The musculoskeletal tissue contains soft-to-hard interface, such as ligament-to-bone, tendon-to-bone, and cartilage-to-bone. Engineering such interface tissues is more complicated than constructing a single specific tissue. It requires a combination of specialized biomaterials with spatially orchestrated compositions, structures, cell types, and biomolecules. Therefore, the conventional monophasic or composite bioinks do not reproduce the biological and physical organization of the interfaces between different tissues
[158]. Hence, advanced biomaterial designs and fabrication strategies are necessary to develop biological constructs with biomimetic gradient features that can encourage the differentiation of multiple cell phenotypes and subsequent interface tissue development.
Finally, the insufficient resolution of 3D printing for reproducing spatiotemporal complexity should also be improved. The resolution depends on the technical specifications of the bioprinter type and physicochemical features of the bioink
[159]. Therefore, optimization of the governing parameters, such as nozzle shape and size, printing head velocity, and bioink viscosity, can improve the resolution. Even pore size, pore interconnection, and proper surface chemistry can be controlled.

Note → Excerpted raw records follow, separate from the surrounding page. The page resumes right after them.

-- ==== Sys2Proof/Tests/Slice0.lean ====
section
/-!
SUPPORT. Tests of the model on fixed values. The expected values are those of spec/95_test_vectors.md (the vector's name stands
at the theorem), of 30_encoding.md R93, or worked out by hand from the rule that is named. After them, one witness theorem for
each obligation that has hypotheses: a concrete state and operands that meet all of them together.
-/

namespace Sys2Proof.Tests

open Sys2Proof.Machine

/-! ### Small states -/

/-- Cells 0, 1, 2, ... of a buffer, written with `vs`. -/
def cells (vs : List Nat) : Memory := (vs.zipIdx).foldl (fun m e => m.writeCell e.2 e.1) []

/-- 8-bit samples, 4 cells, 2 columns, wave height 16. -/
def tiny : Params := ⟨8, 4, 2, 16, 0, .disabled⟩

/-- A running block with every cell written: both halves rise through 100, and H0 is complete. -/
def demo : State :=
  { State.resetWith tiny with
    run := .running
    mem := cells [10, 200, 20, 210]
    trigLevel := 100
    trigEdge := .rising
    halfFlag := true }

/-- `demo`, stopped. -/
def demoStopped : State := { demo with run := .stopped }

/-- `demo` at a position of SEQ, with a hit at 1 where the position has one. -/
def demoAt (ph : Phase) : State :=
  { demo with seq := { phase := ph, i := 0, prev := none, col := 0, T := 1, lvl := 100, edg := .rising, res := some 1 } }

/-- The document's test block: 8-bit samples, 16 cells (95_test_vectors.md). -/
def eight : Params := ⟨8, 16, 8, 64, 0, .disabled⟩

/-- The cells A of 95_test_vectors.md section 2, in H0. -/
def withA : State :=
  { State.resetWith eight with run := .running, mem := cells ([50, 60, 90, 150, 130, 80, 70, 60] ++ List.replicate 8 0) }

/-- The next state, if there is one. -/
def nextState : Host.Outcome State Fault Refusal → Option State
  | .next s => some s
  | _ => none

/-- `s` with `e` as the next event. -/
def withEvent (s : State) (e : Event) : State := { s with inbox := [e] }

theorem demo_cells : ∀ k, k < 4 → demo.cell k ≤ 255 := by decide

/-- `demo` meets the invariant. -/
theorem demo_inv : Inv demo where
  valid := by decide
  level := by decide
  cursors := fun h => by cases h <;> decide
  wptr := by decide
  memWf := by decide
  memRange := by decide
  cells := demo_cells
  frameLength := rfl
  seqOk := trivial
  outputs := fun _ h => nomatch h

/-- The positions of a PROCESS on `demo` that the witnesses use meet the invariant. -/
theorem demoAt_inv : ∀ ph ∈ [Phase.test .h0, .snap .h0, .search .h0, .map .h0, .commit .h0, .respond], Inv (demoAt ph) := by
  intro ph hph
  refine ⟨demo_inv.valid, demo_inv.level, fun h => ?_, demo_inv.wptr, demo_inv.memWf, demo_inv.memRange, demo_cells, rfl, ?_,
    fun _ h => nomatch h⟩
  · exact demo_inv.cursors h
  fin_cases hph
  · rfl
  · rfl
  · exact ⟨rfl, by decide, by decide, by decide, fun _ h => nomatch h⟩
  · exact ⟨rfl, by decide, ⟨1, rfl, by decide, by decide, rfl⟩, fun c _ h => absurd h (Nat.not_lt_zero c)⟩
  · exact ⟨rfl, fun r h => by cases h; decide⟩
  · trivial

/-! ### Well-formedness refuses ill-formed terms -/

theorem test_wellFormed_level_high : Instr.WellFormed 12 (.setTrigger 32767 .rising) ∧ ¬ Instr.WellFormed 12 (.setTrigger 32768 .rising) := by
  decide

theorem test_wellFormed_level_low : Instr.WellFormed 12 (.setTrigger (-32768) .falling) ∧ ¬ Instr.WellFormed 12 (.setTrigger (-32769) .falling) := by
  decide

theorem test_wellFormed_sample : Instr.WellFormed 12 (.pSample 4095) ∧ ¬ Instr.WellFormed 12 (.pSample 4096) := by decide

/-! ### Words written out field by field from 30_encoding.md R81 to R87: opcode, zero, edge, level -/

theorem test_decode_start : decodeCommand (0b0001#4 ++ 0b0000000000#10 ++ 0b00#2 ++ 0x0000#16) = .instr .start := by decide

theorem test_decode_stop : decodeCommand (0b0010#4 ++ 0b0000000000#10 ++ 0b00#2 ++ 0x0000#16) = .instr .stop := by decide

theorem test_decode_isRunning : decodeCommand (0b0011#4 ++ 0b0000000000#10 ++ 0b00#2 ++ 0x0000#16) = .instr .isRunning := by decide

theorem test_decode_process : decodeCommand (0b0100#4 ++ 0b0000000000#10 ++ 0b00#2 ++ 0x0000#16) = .instr .process := by decide

theorem test_decode_setTrigger : decodeCommand (0b0101#4 ++ 0b0000000000#10 ++ 0b01#2 ++ 0x0064#16) = .instr (.setTrigger 100 .rising) := by
  decide

theorem test_decode_setTrigger_lowest :
    decodeCommand (0b0101#4 ++ 0b0000000000#10 ++ 0b10#2 ++ 0x8000#16) = .instr (.setTrigger (-32768) .falling) := by
  decide

theorem test_decode_getTriggerLevel : decodeCommand (0b0110#4 ++ 0b0000000000#10 ++ 0b00#2 ++ 0x0000#16) = .instr .getTriggerLevel := by
  decide

theorem test_decode_getTriggerEdge : decodeCommand (0b0111#4 ++ 0b0000000000#10 ++ 0b00#2 ++ 0x0000#16) = .instr .getTriggerEdge := by
  decide

theorem test_decode_pSample : decodeSample 12 (0b0000#4 ++ 0b111111111110#12) = .instr (.pSample 4094) := by decide

theorem test_decode_sample_too_wide : decodeSample 12 (0b0001#4 ++ 0b000000000000#12) = .reserved .sampleWidth := by decide

/-- The reserved words of R86: opcodes 0, 8 and 15, one bit at each end of the zero field, an operand of START, edge code 3. -/
theorem test_decode_reserved :
    decodeCommand 0x00000000 = .reserved .opcode ∧ decodeCommand 0x80000000 = .reserved .opcode ∧
    decodeCommand 0xF0000000 = .reserved .opcode ∧ decodeCommand 0x58010064 = .reserved .reservedBits ∧
    decodeCommand 0x50050064 = .reserved .reservedBits ∧ decodeCommand 0x10020000 = .reserved .operandBits ∧
    decodeCommand 0x50030064 = .reserved .edgeCode := by
  decide

/-- A row of the opcode table as the host gives it. -/
theorem test_decodeTableWord :
    decodeTableWord 32 0x10000000 = some .start ∧ decodeTableWord 32 0x20000000 = some .stop ∧
    decodeTableWord 32 0x30000000 = some .isRunning ∧ decodeTableWord 32 0x40000000 = some .process ∧
    decodeTableWord 32 0x50000000 = some (.setTrigger 0 .disabled) ∧ decodeTableWord 32 0x60000000 = some .getTriggerLevel ∧
    decodeTableWord 32 0x70000000 = some .getTriggerEdge ∧ decodeTableWord 16 0 = some (.pSample 0) := by
  decide

/-- The first step after reset runs the word that was placed: L1 and L2 at reset, T1. -/
theorem test_first_step_after_reset :
    (nextState (step (State.reset.withFetchWord 32 0x10000000))).map (fun s => (s.run, s.out)) =
      some (.running, [.response 0x00000000]) ∧
    (nextState (step (State.reset.withFetchWord 32 0x30000000))).map (fun s => (s.run, s.out)) =
      some (.stopped, [.response 0x00000000]) ∧
    (nextState (step (State.reset.withFetchWord 32 0x50010064))).map (fun s => (s.trigLevel, s.trigEdge, s.out)) =
      some (100, .rising, [.response 0x00000000]) := by
  decide

/-! ### START, STOP, IS_RUNNING (95_test_vectors.md section 6) -/

/-- The state (Stopped,4,6,1,1,8) of the vectors L2 and L3. -/
def stoppedL : State :=
  { State.resetWith eight with cursor0 := 4, cursor1 := 6, halfFlag := true, fullFlag := true, wptr := 8 }

/-- The state (Running,4,6,1,0,11) of the vectors L4 and L5. -/
def runningL : State :=
  { State.resetWith eight with run := .running, cursor0 := 4, cursor1 := 6, halfFlag := true, wptr := 11 }

/-- The columns of the vectors' table, and the responses. -/
structure Shown where
  run : RunState
  cursors : Nat × Nat
  flags : Bool × Bool
  wptr : Nat
  out : List Output
  deriving DecidableEq

def shown (s : State) : Shown := ⟨s.run, (s.cursor0, s.cursor1), (s.halfFlag, s.fullFlag), s.wptr, s.out⟩

/-- L2. -/
theorem test_start_arms :
    (nextState (exec .start stoppedL)).map shown = some ⟨.running, (0, 0), (false, false), 0, [.response 0x00000000]⟩ := by
  decide

/-- L3, L4. -/
theorem test_start_reports_or_does_nothing :
    (nextState (exec .start { stoppedL with armPort := false })).map shown =
      some ⟨.stopped, (4, 6), (true, true), 8, [.response 0x10000000]⟩ ∧
    (nextState (exec .start { runningL with armPort := false })).map shown =
      some ⟨.running, (4, 6), (true, false), 11, [.response 0x00000000]⟩ := by
  decide

/-- L5. -/
theorem test_stop : (nextState (exec .stop runningL)).map shown = some ⟨.stopped, (4, 6), (true, false), 11, [.response 0x00000000]⟩ := by
  decide

/-- L7. -/
theorem test_isRunning : (nextState (exec .isRunning runningL)).map shown = some ⟨.running, (4, 6), (true, false), 11, [.response 0x00000001]⟩ := by
  decide

/-! ### SET_TRIGGER and the getters (95_test_vectors.md section 5) -/

/-- T5, T7, on the 12-bit block. -/
theorem test_setTrigger_clamps :
    (nextState (exec (.setTrigger 4096 .falling) State.reset)).map (fun s => (s.trigLevel, s.trigEdge)) = some (4095, .falling) ∧
    (nextState (exec (.setTrigger (-32768) .falling) State.reset)).map (fun s => (s.trigLevel, s.trigEdge)) = some (0, .falling) := by
  decide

In conclusion, the explosive growth of musculoskeletal tissue engineering using 3D bioprinting technology and dECM bioink demands further studies to understand the biochemical and physical features of the musculoskeletal system, optimization of the decellularization protocol, and refinement of 3D bioprinting technology to provide proper in vivo and in vitro platforms. Through this systemic progression, these platforms can be used to identify novel therapeutic medications for disease manifestations. A multidisciplinary optimal design based on cell biology, material science, physics, and mechanical engineering is essential to overcome the recent challenges and accomplish commercialization for clinical applications.